Friday, February 22, 2008

Socially connected people do bSocially connected people do better after surgery

This translates to less pain and anxiety after the operation,health club less use of pain medication, and fewer days spent in the hospital, researchers report.

"Our hope is to try to put a spotlight on this for surgeons," Dr Daniel B Hinshaw told Reuters Health. The findings make it clear, he explained, that surgeons should ask patients about their level of social support, and anticipate that people with less support may fare worse.

"The old John Donne reference 'no man is an island' is extremely relevant to our health," he commented.

Hinshaw, at the VA Ann Arbor Healthcare System and the University of Michigan in Ann Arbor, and his colleagues had been conducting a study of massage therapy in 605 patients who underwent major surgery of the chest or abdominal area, and performed the current analysis to determine how social connectedness affected a variety of outcomes.

The researchers gauged social connectedness by counting how many close friends and relatives study participants had, how often they saw them, health club and whether they attended a place of worship or other social function at least once a week. Nearly 88 per cent of the study participants reported having three or more friends or relatives they saw at least once a month, while 12 per cent had less than three.

Individuals with larger social networks were less likely to have anxious personalities, and they felt less pain and anxiety before surgery, Hinshaw and his team report in the Journal of the American College of Surgeons.

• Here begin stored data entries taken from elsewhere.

-- ==== Sys2Proof/Decode.lean ====
section
/-! DEFINITION. Decoding (R37 to R67, R427) and encoding. `decodeWords` is total: it answers the instruction, the instruction with
a reserved field set, an illegal word, or that more words are needed. `encode` writes the words of an instruction from R39, R42
and R43. -/

namespace Sys2Proof

open Sys2Proof.Machine

/-- An operation's record and its constructor. -/
structure Row where
  form : OpForm
  con  : Fld → Instr

def rows0 : List Row :=
  [⟨formIadd, .iadd⟩, ⟨formIsub, .isub⟩, ⟨formImul, .imul⟩, ⟨formIand, .iand⟩,
   ⟨formIor, .ior⟩, ⟨formIxor, .ixor⟩, ⟨formShl, .shl⟩, ⟨formShr, .shr⟩,
   ⟨formSar, .sar⟩, ⟨formMov, .mov⟩, ⟨formIcmp, .icmp⟩, ⟨formLea, .lea⟩,
   ⟨formImad, .imad⟩, ⟨formImulhi, .imulhi⟩, ⟨formIdiv, .idiv⟩, ⟨formIrem, .irem⟩,
   ⟨formImin, .imin⟩, ⟨formImax, .imax⟩, ⟨formIabs, .iabs⟩, ⟨formIneg, .ineg⟩,
   ⟨formInot, .inot⟩, ⟨formPopc, .popc⟩, ⟨formClz, .clz⟩, ⟨formCtz, .ctz⟩,
   ⟨formBrev, .brev⟩, ⟨formBfe, .bfe⟩, ⟨formBfi, .bfi⟩, ⟨formRotl, .rotl⟩,
   ⟨formRotr, .rotr⟩, ⟨formIsel, .isel⟩, ⟨formIadd3, .iadd3⟩, ⟨formSext, .sext⟩,
   ⟨formMvk, .mvk⟩, ⟨formMkg, .mkg⟩, ⟨formMvf, .mvf⟩, ⟨formMfg, .mfg⟩,
   ⟨formSrd, .srd⟩, ⟨formSwr, .swr⟩, ⟨formFadd, .fadd⟩, ⟨formFmul, .fmul⟩]

def rows1 : List Row :=
  [⟨formFma, .fma⟩, ⟨formFcmp, .fcmp⟩, ⟨formFmin, .fmin⟩, ⟨formFmax, .fmax⟩,
   ⟨formFabs, .fabs⟩, ⟨formFneg, .fneg⟩, ⟨formFcsgn, .fcsgn⟩, ⟨formFdiv, .fdiv⟩,
   ⟨formFsqrt, .fsqrt⟩, ⟨formFrcp, .frcp⟩, ⟨formFrsq, .frsq⟩, ⟨formFex2, .fex2⟩,
   ⟨formFlg2, .flg2⟩, ⟨formFsin, .fsin⟩, ⟨formFcos, .fcos⟩, ⟨formFrnd, .frnd⟩,
   ⟨formFclass, .fclass⟩, ⟨formFsel, .fsel⟩, ⟨formFldexp, .fldexp⟩, ⟨formCvt, .cvt⟩,
   ⟨formCvti, .cvti⟩, ⟨formCvtf, .cvtf⟩, ⟨formPack2, .pack2⟩, ⟨formUnpk2, .unpk2⟩,
   ⟨formImake, .imake⟩, ⟨formIlo, .ilo⟩, ⟨formIhi, .ihi⟩, ⟨formIaddInterval, .iaddInterval⟩,
   ⟨formIsubInterval, .isubInterval⟩, ⟨formImulInterval, .imulInterval⟩, ⟨formIdivInterval, .idivInterval⟩, ⟨formIsqr, .isqr⟩,
   ⟨formIsqrt, .isqrt⟩, ⟨formIhull, .ihull⟩, ⟨formIinter, .iinter⟩, ⟨formImid, .imid⟩,
   ⟨formIwid, .iwid⟩, ⟨formIin, .iin⟩, ⟨formIcmpInterval, .icmpInterval⟩, ⟨formIbis, .ibis⟩]

def rows2 : List Row :=
  [⟨formQand, .qand⟩, ⟨formQor, .qor⟩, ⟨formQnot, .qnot⟩, ⟨formQxor, .qxor⟩,
   ⟨formQmov, .qmov⟩, ⟨formQset, .qset⟩, ⟨formQdef, .qdef⟩, ⟨formMfromq, .mfromq⟩,
   ⟨formMset, .mset⟩, ⟨formMget, .mget⟩, ⟨formMand, .mand⟩, ⟨formMor, .mor⟩,
   ⟨formMnot, .mnot⟩, ⟨formMpop, .mpop⟩, ⟨formMfirst, .mfirst⟩, ⟨formVote, .vote⟩,
   ⟨formBra, .bra⟩, ⟨formBrc, .brc⟩, ⟨formBri, .bri⟩, ⟨formCall, .call⟩,
   ⟨formCalli, .calli⟩, ⟨formRet, .ret⟩, ⟨formBrq, .brq⟩, ⟨formExit, .exit⟩,
   ⟨formYield, .yield⟩, ⟨formSpawn, .spawn⟩, ⟨formBrk, .brk⟩, ⟨formTrap, .trap⟩,
   ⟨formSwi, .swi⟩, ⟨formTret, .tret⟩, ⟨formCcreate, .ccreate⟩, ⟨formCfree, .cfree⟩,
   ⟨formCjoin, .cjoin⟩, ⟨formCleave, .cleave⟩, ⟨formCpin, .cpin⟩, ⟨formCunpin, .cunpin⟩,
   ⟨formCid, .cid⟩, ⟨formCbar, .cbar⟩, ⟨formCarrive, .carrive⟩, ⟨formCwait, .cwait⟩]

def rows3 : List Row :=
  [⟨formShfl, .shfl⟩, ⟨formShup, .shup⟩, ⟨formShdn, .shdn⟩, ⟨formShxor, .shxor⟩,
   ⟨formBcast, .bcast⟩, ⟨formRedux, .redux⟩, ⟨formScan, .scan⟩, ⟨formMatch, .matchLanes⟩,
   ⟨formElect, .elect⟩, ⟨formLd, .ld⟩, ⟨formLdp, .ldp⟩, ⟨formSt, .st⟩,
   ⟨formLdf, .ldf⟩, ⟨formLdk, .ldk⟩, ⟨formStf, .stf⟩, ⟨formAadd, .aadd⟩,
   ⟨formAsub, .asub⟩, ⟨formAmin, .amin⟩, ⟨formAmax, .amax⟩, ⟨formAand, .aand⟩,
   ⟨formAor, .aor⟩, ⟨formAxor, .axor⟩, ⟨formAexch, .aexch⟩, ⟨formAcas, .acas⟩,
   ⟨formAinc, .ainc⟩, ⟨formAdec, .adec⟩, ⟨formRedadd, .redadd⟩, ⟨formRedmin, .redmin⟩,
   ⟨formRedmax, .redmax⟩, ⟨formRedand, .redand⟩, ⟨formRedor, .redor⟩, ⟨formRedxor, .redxor⟩,
   ⟨formSqopen, .sqopen⟩, ⟨formSqclose, .sqclose⟩, ⟨formRel, .rel⟩, ⟨formAcq, .acq⟩,
   ⟨formFopr, .fopr⟩, ⟨formFeng, .feng⟩, ⟨formMonitor, .monitor⟩, ⟨formMwait, .mwait⟩]

def rows4 : List Row :=
  [⟨formDrain, .drain⟩, ⟨formMbsend, .mbsend⟩, ⟨formMbrecv, .mbrecv⟩, ⟨formMbpoll, .mbpoll⟩,
   ⟨formCpy, .cpy⟩, ⟨formCpyw, .cpyw⟩, ⟨formCpyg, .cpyg⟩, ⟨formCpys, .cpys⟩,
   ⟨formFwait, .fwait⟩, ⟨formFtest, .ftest⟩, ⟨formFcancel, .fcancel⟩, ⟨formXinit, .xinit⟩,
   ⟨formXexpect, .xexpect⟩, ⟨formXarrive, .xarrive⟩, ⟨formXwait, .xwait⟩, ⟨formHod, .hod⟩,
   ⟨formLaunch, .launch⟩, ⟨formMma, .mma⟩, ⟨formTzero, .tzero⟩, ⟨formTld, .tld⟩,
   ⟨formTst, .tst⟩, ⟨formTrow, .trow⟩, ⟨formTcvt, .tcvt⟩, ⟨formTscale, .tscale⟩,
   ⟨formMbatch, .mbatch⟩, ⟨formDxpack, .dxpack⟩, ⟨formDxunpk, .dxunpk⟩, ⟨formResclr, .resclr⟩,
   ⟨formResclrAll, .resclrAll⟩, ⟨formResget, .resget⟩, ⟨formResset, .resset⟩, ⟨formResclrTile, .resclrTile⟩,
   ⟨formResgetTile, .resgetTile⟩, ⟨formRessetTile, .ressetTile⟩, ⟨formPget, .pget⟩, ⟨formPret, .pret⟩,
   ⟨formPlaunch, .plaunch⟩, ⟨formPrelaunch, .prelaunch⟩, ⟨formRld, .rld⟩, ⟨formRst, .rst⟩]

def rows5 : List Row :=
  [⟨formRfop, .rfop⟩, ⟨formRred, .rred⟩, ⟨formRmcast, .rmcast⟩, ⟨formRfence, .rfence⟩,
   ⟨formRflag, .rflag⟩, ⟨formRpath, .rpath⟩, ⟨formCsrr, .csrr⟩, ⟨formCsrw, .csrw⟩,
   ⟨formTlbinv, .tlbinv⟩, ⟨formCinv, .cinv⟩, ⟨formCwb, .cwb⟩, ⟨formHalt, .halt⟩,
   ⟨formRacectlClean, .racectlClean⟩, ⟨formRacectlQuiet, .racectlQuiet⟩, ⟨formRacectlCount, .racectlCount⟩, ⟨formRclk, .rclk⟩,
   ⟨formDbgld, .dbgld⟩, ⟨formDbgst, .dbgst⟩, ⟨formExpo, .expo⟩]

/-- One row for each operation of majors 0x02 to 0x35 (R66). -/
def rows : List Row := rows0 ++ rows1 ++ rows2 ++ rows3 ++ rows4 ++ rows5

/-- What the bits decode to. -/
inductive Decoded where
  | ok (i : Instr) (words : Nat)         -- a well-formed instruction and its length in words
  | reserved (i : Instr) (words : Nat)   -- an operation whose fields hold what its entry does not accept: fault 0x02 (R41, R44)
  | illegal                              -- fault 0x01 (R46, R49, R67)
  | short                                -- more words are needed than were given
  deriving DecidableEq, Repr

/-- R37. -/
def wordCount (len : BitVec 2) : Nat :=
  match len.toNat with | 0 => 1 | 1 => 3 | 2 => 3 | _ => 5

/-- R39, R48: the first word, with the defaults of the 32-bit form. -/
def fldShort (w0 : Word) (lit : BitVec 3) (b : BitVec 7) (imm : Dword) : Fld where
  len := w0.extractLsb' 0 2
  stl := w0.extractLsb' 8 3
  d := w0.extractLsb' 11 7
  a := w0.extractLsb' 18 7
  b := b
  lit := lit
  rnd := 0
  fmt := 0
  scope := 1
  ord := false
  u := false
  c := 0
  cache := 0
  spc := 0
  atm := 0
  w := 2
  e := 0
  rsvA := 0
  gq := 0
  gs := 0
  ge := false
  rsvB := false
  md := 0
  imm := imm

/-- R39, R42, R43: the three words of the extended form. -/
def fldLong (w0 w1 w2 : Word) (imm : Dword) : Fld where
  len := w0.extractLsb' 0 2
  stl := w0.extractLsb' 8 3
  d := w0.extractLsb' 11 7
  a := w0.extractLsb' 18 7
  b := w0.extractLsb' 25 7
  lit := w1.extractLsb' 29 3
  rnd := w1.extractLsb' 26 3
  fmt := w1.extractLsb' 22 4
  scope := w1.extractLsb' 19 3
  ord := w1.getLsbD 18
  u := w1.getLsbD 17
  c := w1.extractLsb' 10 7
  cache := w2.extractLsb' 29 3
  spc := w2.extractLsb' 26 3
  atm := w2.extractLsb' 24 2
  w := w2.extractLsb' 21 3
  e := w2.extractLsb' 17 4
  rsvA := w2.extractLsb' 15 2
  gq := w2.extractLsb' 12 3
  gs := w2.extractLsb' 10 2
  ge := w2.getLsbD 9
  rsvB := w2.getLsbD 8
  md := w2.extractLsb' 0 8
  imm := imm

/-- The row of a major and sub-operation whose selector accepts the fields, or the first row of that number. -/
def rowOf (maj xop : Nat) (f : Fld) : Option Row :=
  (rows.find? fun r => r.form.maj == maj && r.form.xop == xop && r.form.sel f) <|>
  (rows.find? fun r => r.form.maj == maj && r.form.xop == xop)

/-- True when a major is a single (R66). -/
def majSingle (maj : Nat) : Bool := (rows.find? fun r => r.form.maj == maj).elim false fun r => r.form.single

/-- The verdict on an operation's fields (R69 steps 2 and 3). -/
def verdict (r : Row) (f : Fld) (n : Nat) : Decoded :=
  if !formListed r.form f then .illegal
  else if wfForm r.form f && r.form.sel f && wfReservedFields r.form f then .ok (r.con f) n
  else .reserved (r.con f) n

/-- R61: a word of the prefix family. -/
def decodePrefix (w0 : Word) : Decoded :=
  let f := fldShort w0 0 (w0.extractLsb' 25 7) 0
  let mk := fun (i : Instr) (k : Nat) => if wfPrefix k f then Decoded.ok i 1 else Decoded.reserved i 1
  if f.len ≠ 0 then .illegal
  else match f.d.toNat with
    | 0 => mk (.nop f) 0
    | 1 => mk (.norace f) 1
    | 2 => mk (.atom f) 2
    | 3 => mk (.peer f) 3
    | 4 => mk (.ord f) 4
    | 5 => mk (.scope f) 5
    | _ => .illegal

/-- A 32-bit form with its literal, if any (R37, R45, R49). -/
def decodeShort (w0 : Word) (imm : Dword) : Decoded :=
  let maj := (w0.extractLsb' 2 6).toNat
  let b := w0.extractLsb' 25 7
  let single := majSingle maj
  let xop := if single then 0 else b.toNat
  match rowOf maj xop (fldShort w0 0 0 imm) with
  | none => .illegal
  | some r =>
    let lit : BitVec 3 := if w0.getLsbD 0 then BitVec.ofNat 3 r.form.s1 else 0
    verdict r (fldShort w0 lit (if single then b else 0) imm) (wordCount (w0.extractLsb' 0 2))

/-- An extended form (R42, R43). -/
def decodeLong (w0 w1 w2 : Word) (imm : Dword) : Decoded :=
  let f := fldLong w0 w1 w2 imm
  match rowOf (w0.extractLsb' 2 6).toNat (w1.extractLsb' 0 10).toNat f with
  | none => .illegal
  | some r => verdict r f (wordCount f.len)

/-- Decodes the instruction that begins at the first word. -/
def decodeWords : List Word → Decoded
  | [] => .short
  | w0 :: rest =>
    if w0.extractLsb' 2 6 = 1 then decodePrefix w0
    else match (w0.extractLsb' 0 2).toNat, rest with
      | 0, _ => decodeShort w0 0
      | 1, lo :: hi :: _ => decodeShort w0 (hi ++ lo)
      | 2, w1 :: w2 :: _ => decodeLong w0 w1 w2 0
      | 3, w1 :: w2 :: lo :: hi :: _ => decodeLong w0 w1 w2 (hi ++ lo)
      | _, _ => .short

/-! ## Xkw (R427) -/

/-- An instruction of a command core: the custom-0 opcode, funct7 zero, funct3 0 to 3. -/
def decodeXkw (w : Word) : Option Instr :=
  let x : XFld := ⟨w.extractLsb' 7 5, w.extractLsb' 15 5, w.extractLsb' 20 5⟩
  if w.extractLsb' 0 7 = 0x0B#7 ∧ w.extractLsb' 25 7 = 0#7 then
    match (w.extractLsb' 12 3).toNat with
    | 0 => some (.qfetch x)
    | 1 => some (.bfx x)
    | 2 => some (.swait x)
    | 3 => some (.disp x)
    | _ => none
  else none

/-! ## Encoding -/

/-- R39. -/
def encWord0 (maj : Nat) (b : BitVec 7) (f : Fld) : Word :=
  b ++ f.a ++ f.d ++ f.stl ++ BitVec.ofNat 6 maj ++ f.len

/-- R42. -/
def encWord1 (xop : Nat) (f : Fld) : Word :=
  f.lit ++ f.rnd ++ f.fmt ++ f.scope ++ BitVec.ofBool f.ord ++ BitVec.ofBool f.u ++ f.c ++ BitVec.ofNat 10 xop

/-- R43. -/
def encWord2 (f : Fld) : Word :=
  f.cache ++ f.spc ++ f.atm ++ f.w ++ f.e ++ f.rsvA ++ f.gq ++ f.gs ++ BitVec.ofBool f.ge ++ BitVec.ofBool f.rsvB ++ f.md

def litWords (f : Fld) : List Word := [f.imm.extractLsb' 0 32, f.imm.extractLsb' 32 32]

/-- The words of a Kwexis instruction. -/
def encFld (o : OpForm) (f : Fld) : List Word :=
  let b := if o.single || o.maj == 1 || f.len.getLsbD 1 then f.b else BitVec.ofNat 7 o.xop
  encWord0 o.maj b f :: ((if f.len.getLsbD 1 then [encWord1 o.xop f, encWord2 f] else []) ++
    (if f.len.getLsbD 0 then litWords f else []))

def encXkw (n : Nat) (x : XFld) : List Word :=
  [(0 : BitVec 7) ++ x.rs2 ++ x.rs1 ++ BitVec.ofNat 3 n ++ x.rd ++ (0x0B : BitVec 7)]

/-- The words of an instruction; an event or a command has none. -/
def encode (i : Instr) : List Word :=
  match opFormOf i with
  | some (o, f) => encFld o f
  | none =>
    match i with
    | .qfetch x => encXkw 0 x
    | .bfx x => encXkw 1 x
    | .swait x => encXkw 2 x
    | .disp x => encXkw 3 x
    | _ => []

/-! ## The host's probe -/

/-- The five words of a number whose bit 0 is bit 0 of the first word. -/
def tableWords (w : Nat) : List Word :=
  [BitVec.ofNat 32 w, BitVec.ofNat 32 (w >>> 32), BitVec.ofNat 32 (w >>> 64), BitVec.ofNat 32 (w >>> 96),
   BitVec.ofNat 32 (w >>> 128)]

/-- What the decoder reads from an instruction whose bits are w; bits from nbits up are zero. A word that is no valid Kwexis
instruction and is one of Xkw is read as that; an instruction with a reserved field is read, and faults when it executes. -/
def decodeTableWord (nbits w : Nat) : Option Instr :=
  let ws := tableWords (w % 2 ^ nbits)
  match decodeWords ws with
  | .ok i _ => some i
  | .reserved i _ => (decodeXkw (BitVec.ofNat 32 (w % 2 ^ nbits))).or (some i)
  | _ => decodeXkw (BitVec.ofNat 32 (w % 2 ^ nbits))

end Sys2Proof
end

Furthermore, in the five days after surgery, anxiety and depression were lower and sense of inner peace and relaxation were higher for the patients with larger social networks; these patients also felt less pain and felt that their pain was less unpleasant, and required fewer opiate drugs health club.

Patients with bigger social networks were also 16 percent less likely to spend seven or more days in the hospital.

Once the researchers used statistical methods to adjust for patients' level of pain and anxiety before surgery, they found no relationship between outcomes and social network size. "This suggests that there is a strong association between social network size and preoperative pain and anxiety levels," Hinshaw and his colleagues write.

This raises the "chicken and egg question," health club the researcher said, of whether "people who are anxious personalities and may or may not have chronic pain tend to become socially isolated, or is the social isolation itself contributing to it. I think it may be very difficult to tease those apart because they're thoroughly intertwined."

Massage therapy could actually help provide the human connection that isolated people need to feel better, Hinshaw noted. His study found that massage had a pain relieving effect equivalent to a 1 milligram dose of morphine.

Nurses and doctors should be aware, he added, that they may play a unique role in the recovery of isolated patients. "For people who have limited social contact, health club it is the nurses, physicians, health club and other providers in the hospital setting who may be essentially their family."